Records for the exercise ->
/-! ## Words of the buffer -/

/-- Byte `i` of the four bytes a host write stores, the first being bits 31:24 (R32). -/
theorem getElem_hostBytes (d : Word32) (i : Nat) (h : i < (bytesBe d.toNat 4).length) :
    (bytesBe d.toNat 4)[i] = d.extractLsb' (8 * (3 - i)) 8 := by
  rw [getElem_bytesBe]
  apply BitVec.eq_of_toNat_eq
  rw [BitVec.toNat_ofNat, BitVec.extractLsb'_toNat, Nat.shiftRight_eq_div_pow, Nat.pow_mul]

theorem byteAt_store_hostBytes {s : State} (hs : s.buf.wf) (off : Nat) (d : Word32) (a : Nat) :
    (s.store off (bytesBe d.toNat 4)).byteAt a =
      if off ≤ a ∧ a < off + 4 then d.extractLsb' (8 * (off + 3 - a)) 8 else s.byteAt a := by
  rw [State.byteAt_store hs]
  by_cases ha : off ≤ a ∧ a < off + 4
  · rw [if_pos ha, dif_pos (by rwa [length_bytesBe]), getElem_hostBytes]
    congr 2
    omega
  · rw [if_neg ha, dif_neg (by rwa [length_bytesBe])]

theorem ofNat_be_hostBytes (d : Word32) : BitVec.ofNat 32 (be (bytesBe d.toNat 4)) = d := by
  rw [be_bytesBe (by have := d.isLt; omega), BitVec.ofNat_toNat, BitVec.setWidth_eq]

/-- A load outside the bytes a store writes reads what was there before. -/
theorem load_store_of_disjoint {s : State} (hs : s.buf.wf) {off a n : Nat} {bs : Bytes}
    (h : a + n ≤ off ∨ off + bs.length ≤ a) : (s.store off bs).load a n = s.load a n := by
  apply List.ext_getElem (by simp)
  intro k hk _
  rw [State.length_load] at hk
  rw [State.getElem_load, State.getElem_load, State.byteAt_store hs, dif_neg (by omega)]

/-! ## A read after a write -/

/-- A host write to a word of a register shows at no other word of the window. -/
theorem hostRead_setX_of_ne (s : State) {wa : BitVec 8} {i : XReg} {j : Fin 8} (h : locate wa ≠ .xWord i j) (d : Word32) :
    hostRead (s.setX i (xWordSet (s.getX i) j d)) wa = hostRead s wa := by
  cases hl : locate wa with
  | xWord i' j' =>
    rw [hostRead_xWord _ hl, hostRead_xWord _ hl]
    by_cases hi : i' = i
    · subst hi
      rw [State.getX_setX_self, xWordGet_xWordSet_of_ne _ fun hj => h (by rw [hl, hj])]
    · rw [State.getX_setX_of_ne _ _ hi]
  | bufWord k => rw [hostRead_bufWord _ hl, hostRead_bufWord _ hl]; rfl
  | cmd | status | ptinf | reserved => simp [hostRead, hl]

/-- A host write to a word of the buffer shows at no other word of the window. -/
theorem hostRead_store_of_ne {s : State} (hs : s.buf.wf) {wa : BitVec 8} {k : Fin 64} (h : locate wa ≠ .bufWord k)
    (d : Word32) : hostRead (s.store (4 * k.val) (bytesBe d.toNat 4)) wa = hostRead s wa := by
  cases hl : locate wa with
  | xWord i j => rw [hostRead_xWord _ hl, hostRead_xWord _ hl, State.getX_store]
  | bufWord k' =>
    have hk : k'.val ≠ k.val := fun e => h (by rw [hl, Fin.ext e])
    rw [hostRead_bufWord _ hl, hostRead_bufWord _ hl, load_store_of_disjoint hs (by rw [length_bytesBe]; omega)]
  | cmd | status | ptinf | reserved => simp [hostRead, hl]

end Sys2Proof.Machine
end

section
/-! PROOFS. The host window (R31 to R33, R42) and the step that serves it (R31, R209). -/

namespace Sys2Proof.Machine

/-- Settles O10: each address leads where `locate` says, a word of `x` bit by bit, a word of `BUF` byte by byte. -/
theorem hostWindow : Obligations.HostWindow := by
  refine ⟨fun s i j => ?xWord, fun s k hs => ?bufWord, fun _ _ => ⟨rfl, rfl⟩, fun _ _ => ⟨rfl, rfl⟩, fun _ _ => ⟨rfl, rfl⟩,
    fun s wa d hwa => ?reserved, fun _ _ => rfl⟩
  case xWord =>
    have hl := locate_xWord i j
    refine ⟨fun b hb => ?_, fun d => ⟨_, hostWrite_xWord s hl d, fun b hb => ?_, fun r hr => ?_, rfl, rfl, rfl, rfl, rfl⟩⟩
    · rw [hostRead_xWord s hl, getLsbD_xWordGet _ _ hb]
    · rw [State.getX_setX_self, getLsbD_xWordSet _ _ _ hb]
    · exact State.getX_setX_of_ne s _ hr
  case bufWord =>
    have hl := locate_bufWord k
    refine ⟨?_, fun d => ⟨_, hostWrite_bufWord s hl d, byteAt_store_hostBytes hs _ d, rfl, rfl, rfl, rfl, rfl⟩⟩
    rw [hostRead_bufWord s hl]
    exact ofNat_be_four ..
  case reserved =>
    rw [hostRead, hostWrite, locate_reserved wa hwa]
    exact ⟨rfl, rfl⟩

/-- Settles O11: an address below 192 is one word of `x` or of `BUF`, and no other address is that word. -/
theorem hostReadReturnsLatestWrite : Obligations.HostReadReturnsLatestWrite := by
  intro s t wa d hs hwa h
  obtain ⟨i, j, hl, -⟩ | ⟨k, hl, -⟩ := locate_storage wa hwa
  · cases (hostWrite_xWord s hl d).symm.trans h
    refine ⟨?_, fun wa' hne => hostRead_setX_of_ne s (fun hl' => hne (eq_of_locate_eq (by simp) hl' hl)) d⟩
    rw [hostRead_xWord _ hl, State.getX_setX_self, xWordGet_xWordSet_self]
  · cases (hostWrite_bufWord s hl d).symm.trans h
    refine ⟨?_, fun wa' hne => hostRead_store_of_ne hs (fun hl' => hne (eq_of_locate_eq (by simp) hl' hl)) d⟩
    have hload := State.load_store hs (4 * k.val) (bytesBe d.toNat 4)
    rw [length_bytesBe] at hload
    rw [hostRead_bufWord _ hl, hload, ofNat_be_hostBytes]

/-- Settles O9: the step takes the first event off the list and delivers it. -/
theorem stepDeliversTheNextEvent : Obligations.StepDeliversTheNextEvent := by
  intro s rest
  refine ⟨fun wa hp => ?_, fun wa d hp => ?_, fun hp => ?_⟩
  · rw [step, hp]
    rfl
  · rw [step, hp]
    rfl
  · rw [step, hp]

end Sys2Proof.Machine
end

section
/-! SUPPORT. The decoder, row by row of the opcode table (R51 to R55 [30_encoding.md]): what it reads from a word for the command of
a row, and that it answers exactly when the word matches the row. -/

namespace Sys2Proof

/-! ## The operands a word holds -/

/-- The command of the same row with its operands read from a word, each from the bits its format gives it (R51 to R53). -/
def Instr.readFrom (w : Word32) : Instr → Instr
  | .nop => .nop
  | .li .. => .li (xHi w) (byteLow w)
  | .mov .. => .mov (xHi w) (xMid w)
  | .ldw .. => .ldw (xHi w) (byteLow w)
  | .stw .. => .stw (xMid w) (byteLow w)
  | .fadd .. => .fadd (xHi w) (xMid w) (xLo w)
  | .fsub .. => .fsub (xHi w) (xMid w) (xLo w)
  | .fmul .. => .fmul (xHi w) (xMid w) (xLo w)
  | .finv .. => .finv (xHi w) (xMid w)
  | .fred .. => .fred (xHi w) (xMid w) (xLo w)
  | .sadd .. => .sadd (xHi w) (xMid w) (xLo w)
  | .ssub .. => .ssub (xHi w) (xMid w) (xLo w)
  | .smul .. => .smul (xHi w) (xMid w) (xLo w)
  | .sinv .. => .sinv (xHi w) (xMid w)
  | .sred .. => .sred (xHi w) (xMid w) (xLo w)
  | .pinf .. => .pinf (pHi w)
  | .pgen .. => .pgen (pHi w)
  | .pset .. => .pset (pHi w) (xMid w) (xLo w)
  | .pmov .. => .pmov (pHi w) (pMid w)
  | .pgetx .. => .pgetx (xHi w) (pMid w)
  | .pgety .. => .pgety (xHi w) (pMid w)
  | .padd .. => .padd (pHi w) (pMid w) (pLo w)
  | .pdbl .. => .pdbl (pHi w) (pMid w)
  | .pmul .. => .pmul (pHi w) (pMid w) (xLo w)
  | .sha256 .. => .sha256 (byteLow w) (byteSrc w) (byteMid w)
  | .sha256d .. => .sha256d (byteLow w) (byteSrc w) (byteMid w)
  | .rmd160 .. => .rmd160 (byteLow w) (byteSrc w) (byteMid w)
  | .hash160 .. => .hash160 (byteLow w) (byteSrc w) (byteMid w)
  | .dpriv .. => .dpriv (xHi w) (xMid w) (xLo w)
  | .dpub .. => .dpub (pHi w) (xMid w)
  | .encu .. => .encu (pMid w) (byteLow w)
  | .encc .. => .encc (pMid w) (byteLow w)
  | .keypair .. => .keypair (xHi w) (xMid w) (byteMid w) (w.getLsbD 0) (w.getLsbD 1)
  | .genaddr .. => .genaddr (byteLow w) (byteSrc w) (byteMid w)
  | .genaddrt .. => .genaddrt (byteLow w) (byteSrc w) (byteMid w)
  | .sign .. => .sign (xHi w) (xMid w) (byteMid w)
  | .signtx .. => .signtx (xHi w) (xMid w) (byteMid w) (byteLow w)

Work instructions -> Among the lines above, return each one holding the string "omega".

Response to the exercise ->
    omega
  rw [be_bytesBe (by have := d.isLt; omega), BitVec.ofNat_toNat, BitVec.setWidth_eq]
  rw [State.getElem_load, State.getElem_load, State.byteAt_store hs, dif_neg (by omega)]
    rw [hostRead_bufWord _ hl, hostRead_bufWord _ hl, load_store_of_disjoint hs (by rw [length_bytesBe]; omega)]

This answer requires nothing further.